Over the years, fishing has been one of my favorite sports for simple reasons. The act of casting hooks can make me feel like I’m actually doing something, when all I really need to…

Cruising: Italian diving in Trieste

Over the years, fishing has been one of my favorite sports for simple reasons. The act of casting hooks can make me feel like I’m actually doing something, when all I really need to do is practice some crucial arm movements that I mastered as a child. The adrenaline rush I experience while shaking fish from my pole I can’t imagine without the real thing. On a recent trip to Italy, I realized a secret that we locals don’t talk about around here: Italian fishing “traditions” can be truly joyful. And just by time I got home, there were a few standout days.

It all started in the Italian food capital of Pisa. My dining partners and I watched them eat white meats cooked over an open fire, while we handed them baguettes on the way out the door. We ate as others feasted on asparagus, with tangy tomatoes and creamy avocado cheese, while we sampled ripe tomatoes as big as a human finger with deep purple lips and a papery plastered skin. Our tour took us through the city center, which retained its original courtyards, ancient churches and fortified walls, but given over to restaurants of every style and design. From short, sharp piazzas to long, swank bars, you can’t go wrong in a city like Pisa.

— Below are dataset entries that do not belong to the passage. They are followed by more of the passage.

-- ==== Sys2Proof/Laws/Memory.lean ====
section
/-! SUPPORT. The buffers as memories: reads after writes, the canonical form kept, and the cells of a byte sequence. -/

namespace Sys2Proof.Machine

@[simp] theorem Memory.read_nil (i : Nat) : Memory.read [] i = none := rfl

theorem Memory.read_cons (a : Nat) (b : Byte) (m : Memory) (i : Nat) :
    Memory.read ((a, b) :: m) i = if a = i then some b else Memory.read m i := rfl

/-- A read after a write to the same index gives the byte written. -/
@[simp] theorem Memory.read_write_same (m : Memory) (i : Nat) (v : Byte) : (m.write i v).read i = some v := by
  induction m with
  | nil => simp [Memory.write, Memory.read]
  | cons c m ih =>
    obtain ⟨a, b⟩ := c
    simp only [Memory.write]
    split
    · simp [Memory.read]
    · split
      · simp [Memory.read]
      · rename_i h1 h2
        simp [Memory.read, ih]
        omega

/-- A write leaves every other index alone. -/
theorem Memory.read_write_other (m : Memory) (i j : Nat) (v : Byte) (h : j ≠ i) : (m.write i v).read j = m.read j := by
  induction m with
  | nil => simp [Memory.write, Memory.read]; omega
  | cons c m ih =>
    obtain ⟨a, b⟩ := c
    simp only [Memory.write]
    split
    · simp [Memory.read]; omega
    · split
      · rename_i h1 h2
        subst h2
        simp only [Memory.read]
        rw [if_neg (by omega), if_neg (by omega)]
      · simp [Memory.read, ih]

/-- Reading after a write, in one equation. -/
theorem Memory.read_write (m : Memory) (i j : Nat) (v : Byte) :
    (m.write i v).read j = if j = i then some v else m.read j := by
  by_cases h : j = i
  · subst h; simp
  · rw [Memory.read_write_other m i j v h, if_neg h]

/-- Truncation keeps the bytes below the length and no other. -/
theorem Memory.read_truncate (m : Memory) (n i : Nat) :
    (m.truncate n).read i = if i < n then m.read i else none := by
  induction m with
  | nil => simp [Memory.truncate]
  | cons c m ih =>
    obtain ⟨a, b⟩ := c
    simp only [Memory.truncate] at ih ⊢
    by_cases h : a < n
    · simp only [List.filter_cons, h, decide_true, if_true, Memory.read, ih]
      by_cases h2 : a = i
      · subst h2; simp [h]
      · simp [h2]
    · rw [List.filter_cons_of_neg (by simpa using h), ih, Memory.read_cons]
      by_cases h2 : i < n
      · rw [if_pos h2, if_pos h2, if_neg (by omega)]
      · rw [if_neg h2, if_neg h2]

@[simp] theorem Memory.truncate_nil (n : Nat) : Memory.truncate [] n = [] := rfl

@[simp] theorem Memory.truncate_zero (m : Memory) : Memory.truncate m 0 = [] := by simp [Memory.truncate]

theorem Memory.wf_nil : Memory.wf [] := List.Pairwise.nil

/-- The cells a write leaves are the old ones and the one written. -/
theorem Memory.mem_write {m : Memory} {i : Nat} {v : Byte} {c : Host.Cell} (h : c ∈ m.write i v) : c = (i, v) ∨ c ∈ m := by
  induction m with
  | nil => simpa [Memory.write] using h
  | cons d m ih =>
    obtain ⟨a, b⟩ := d
    simp only [Memory.write] at h
    split at h
    · simpa using h
    · split at h
      · rcases List.mem_cons.mp h with h | h
        · exact .inl h
        · exact .inr (List.mem_cons_of_mem _ h)
      · rcases List.mem_cons.mp h with h | h
        · exact .inr (h ▸ List.mem_cons_self ..)
        · exact (ih h).imp id (List.mem_cons_of_mem _)

/-- A write keeps the canonical form. -/
theorem Memory.wf_write (m : Memory) (i : Nat) (v : Byte) (h : m.wf) : (m.write i v).wf := by
  induction m with
  | nil => exact List.pairwise_singleton _ _
  | cons c m ih =>
    obtain ⟨a, b⟩ := c
    have hc := List.pairwise_cons.mp h
    simp only [Memory.write]
    split
    · rename_i hi
      refine List.pairwise_cons.mpr ⟨fun d hd => ?_, h⟩
      rcases List.mem_cons.mp hd with rfl | hd
      · exact hi
      · exact Nat.lt_trans hi (hc.1 d hd)
    · split
      · rename_i hi
        subst hi
        exact List.pairwise_cons.mpr ⟨hc.1, hc.2⟩
      · refine List.pairwise_cons.mpr ⟨fun d hd => ?_, ih hc.2⟩
        rcases Memory.mem_write hd with rfl | hd
        · show a < i
          omega
        · exact hc.1 d hd

/-- Truncation keeps the canonical form. -/
theorem Memory.wf_truncate (m : Memory) (n : Nat) (h : m.wf) : (m.truncate n).wf := h.filter _

/-- In canonical form no byte stands below the first index. -/
theorem Memory.read_of_lt_all {m : Memory} {i : Nat} (h : ∀ c ∈ m, i < c.1) : m.read i = none := by
  induction m with
  | nil => rfl
  | cons c m ih =>
    obtain ⟨a, b⟩ := c
    have ha := h (a, b) (List.mem_cons_self ..)
    rw [Memory.read_cons, if_neg (by have : i < a := ha; omega)]
    exact ih (fun c hc => h c (List.mem_cons_of_mem _ hc))

/-- Two memories in canonical form that read alike are equal. -/
theorem Memory.ext_of_wf {m m' : Memory} (h : m.wf) (h' : m'.wf) (hr : ∀ i, m.read i = m'.read i) : m = m' := by
  induction m generalizing m' with
  | nil =>
    cases m' with
    | nil => rfl
    | cons c m' => have := hr c.1; simp [Memory.read] at this
  | cons c m ih =>
    obtain ⟨a, b⟩ := c
    have hc := List.pairwise_cons.mp h
    cases m' with
    | nil => have := hr a; simp [Memory.read] at this
    | cons c' m' =>
      obtain ⟨a', b'⟩ := c'
      have hc' := List.pairwise_cons.mp h'
      have haa : a = a' := by
        rcases Nat.lt_trichotomy a a' with hlt | heq | hgt
        · have h1 := hr a
          rw [Memory.read_cons, if_pos rfl, Memory.read_cons, if_neg (by omega),
            Memory.read_of_lt_all (fun d hd => Nat.lt_trans hlt (hc'.1 d hd))] at h1
          cases h1
        · exact heq
        · have h1 := hr a'
          rw [Memory.read_cons, if_neg (by omega), Memory.read_cons, if_pos rfl,
            Memory.read_of_lt_all (fun d hd => Nat.lt_trans hgt (hc.1 d hd))] at h1
          cases h1
      subst haa
      have hb := hr a
      simp only [Memory.read_cons, if_true, Option.some.injEq] at hb
      subst hb
      have : m = m' := ih hc.2 hc'.2 (fun i => by
        have h1 := hr i
        simp only [Memory.read_cons] at h1
        by_cases hi : a = i
        · subst hi
          rw [Memory.read_of_lt_all hc.1, Memory.read_of_lt_all hc'.1]
        · simpa [hi] using h1)
      rw [this]

/-- The byte at an index of a laid out sequence. -/
theorem Memory.read_ofBytes (k : Nat) (bs : List Byte) (i : Nat) :
    (Memory.ofBytes k bs).read i = if k ≤ i then bs[i - k]? else none := by
  induction bs generalizing k with
  | nil => simp [Memory.ofBytes]
  | cons b bs ih =>
    rw [Memory.ofBytes, Memory.read_cons, ih]
    by_cases h : k = i
    · subst h; simp
    · rw [if_neg h]
      by_cases h2 : k ≤ i
      · have e : i - k = (i - (k + 1)) + 1 := by omega
        rw [if_pos (by omega), if_pos h2, e, List.getElem?_cons_succ]
      · rw [if_neg (by omega), if_neg h2]

theorem Memory.le_of_mem_ofBytes {k : Nat} {bs : List Byte} {c : Host.Cell} (h : c ∈ Memory.ofBytes k bs) : k ≤ c.1 := by
  induction bs generalizing k with
  | nil => simp [Memory.ofBytes] at h
  | cons b bs ih =>
    rcases List.mem_cons.mp h with rfl | h
    · exact Nat.le_refl _
    · exact Nat.le_of_succ_le (ih h)

/-- A laid out sequence is in canonical form. -/
theorem Memory.wf_ofBytes (k : Nat) (bs : List Byte) : (Memory.ofBytes k bs).wf := by
  induction bs generalizing k with
  | nil => exact List.Pairwise.nil
  | cons b bs ih => exact List.pairwise_cons.mpr ⟨fun _ hc => Memory.le_of_mem_ofBytes hc, ih (k + 1)⟩

/-- The valid bytes of a laid out sequence are the sequence. -/
@[simp] theorem Memory.bytes_ofBytes (k : Nat) (bs : List Byte) : (Memory.ofBytes k bs).bytes = bs := by
  induction bs generalizing k with
  | nil => rfl
  | cons b bs ih => simpa [Memory.ofBytes, Memory.bytes] using ih (k + 1)

/-- A laid out sequence holds exactly its bytes. -/
theorem Memory.holds_ofBytes (bs : List Byte) : (Memory.ofBytes 0 bs).holds bs.length := by simp [Memory.holds]

/-- A buffer that holds `n` bytes is in canonical form. -/
theorem Memory.holds.wf {m : Memory} {n : Nat} (h : m.holds n) : m.wf := h.2 ▸ Memory.wf_ofBytes 0 _

/-- What a buffer that holds `n` bytes reads. -/
theorem Memory.holds.read {m : Memory} {n : Nat} (h : m.holds n) (i : Nat) : m.read i = m.bytes[i]? := by
  have := Memory.read_ofBytes 0 m.bytes i
  rw [← h.2] at this
  simpa using this

/-- A write right after the last byte appends. -/
theorem Memory.write_ofBytes_length (bs : List Byte) (v : Byte) :
    (Memory.ofBytes 0 bs).write bs.length v = Memory.ofBytes 0 (bs ++ [v]) := by
  refine Memory.ext_of_wf (Memory.wf_write _ _ _ (Memory.wf_ofBytes 0 bs)) (Memory.wf_ofBytes 0 _) fun i => ?_
  rw [Memory.read_write, Memory.read_ofBytes, Memory.read_ofBytes]
  rcases Nat.lt_trichotomy i bs.length with h | h | h
  · simp [Nat.ne_of_lt h, List.getElem?_append_left h]
  · simp [h]
  · have : ¬ i = bs.length := by omega
    simp only [this, if_false, Nat.zero_le, if_true, Nat.sub_zero]
    rw [List.getElem?_eq_none (by omega), List.getElem?_eq_none (by simp; omega)]

/-- Truncating a laid out sequence takes its first bytes. -/
theorem Memory.truncate_ofBytes (bs : List Byte) (n : Nat) :
    (Memory.ofBytes 0 bs).truncate n = Memory.ofBytes 0 (bs.take n) := by
  refine Memory.ext_of_wf (Memory.wf_truncate _ _ (Memory.wf_ofBytes 0 bs)) (Memory.wf_ofBytes 0 _) fun i => ?_
  rw [Memory.read_truncate, Memory.read_ofBytes, Memory.read_ofBytes]
  by_cases h : i < n <;> simp [h]

end Sys2Proof.Machine
end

Next, the internet moves in on the “perfect place to eat” title. Such is the case of Venice. For centuries, residents and visitors alike have defined the city’s bawdy eats by the range of champagne, cheese and coffee. Carnivores will crave the greasy liver of the Iduocchino-mateur, a giant sausage that’s slimy, tough and good, while another group will love paella, the Sardinian dish of rice, meat and vegetables stewed in a rich stock that bathes the dining room like butter dripping down a board. Besides indulging our tastebuds, these meals are about the experience of Italy – it’s a city built for great fun and drink. We drank pricey water (which comes from glacier water) in the Via Veneto district where the boats sailed, and we gulped down the calameico, or dish of goat, and a deep-fried pita. It was glorious.

And in Trieste, we turned to culinary tradition for the pasta we stuffed with prawns and served with pesto – the final course of the evening. But these day-trippers from Italy took their food with two heads, and took the pizzas too. On an excellent slushy yoni, a celebratory foam, with crusts made out of a campari sourcane syrup, we also sampled a mozzarella barbeque, made out of fresh mozzarella and Parmesan. To our dismay, no one came to our pizza table, but somehow, folks began to drift over to our table, which was by the rear.

What we enjoyed in this culinary epicenter was a taste of Italy at the highest level, where there was spontaneity and casualness aplenty – and probably the most relaxed atmosphere you could find. Here, in this classic, if not traditional, Italian food territory, we tasted that pure spirit of authentic and authentic, Italy.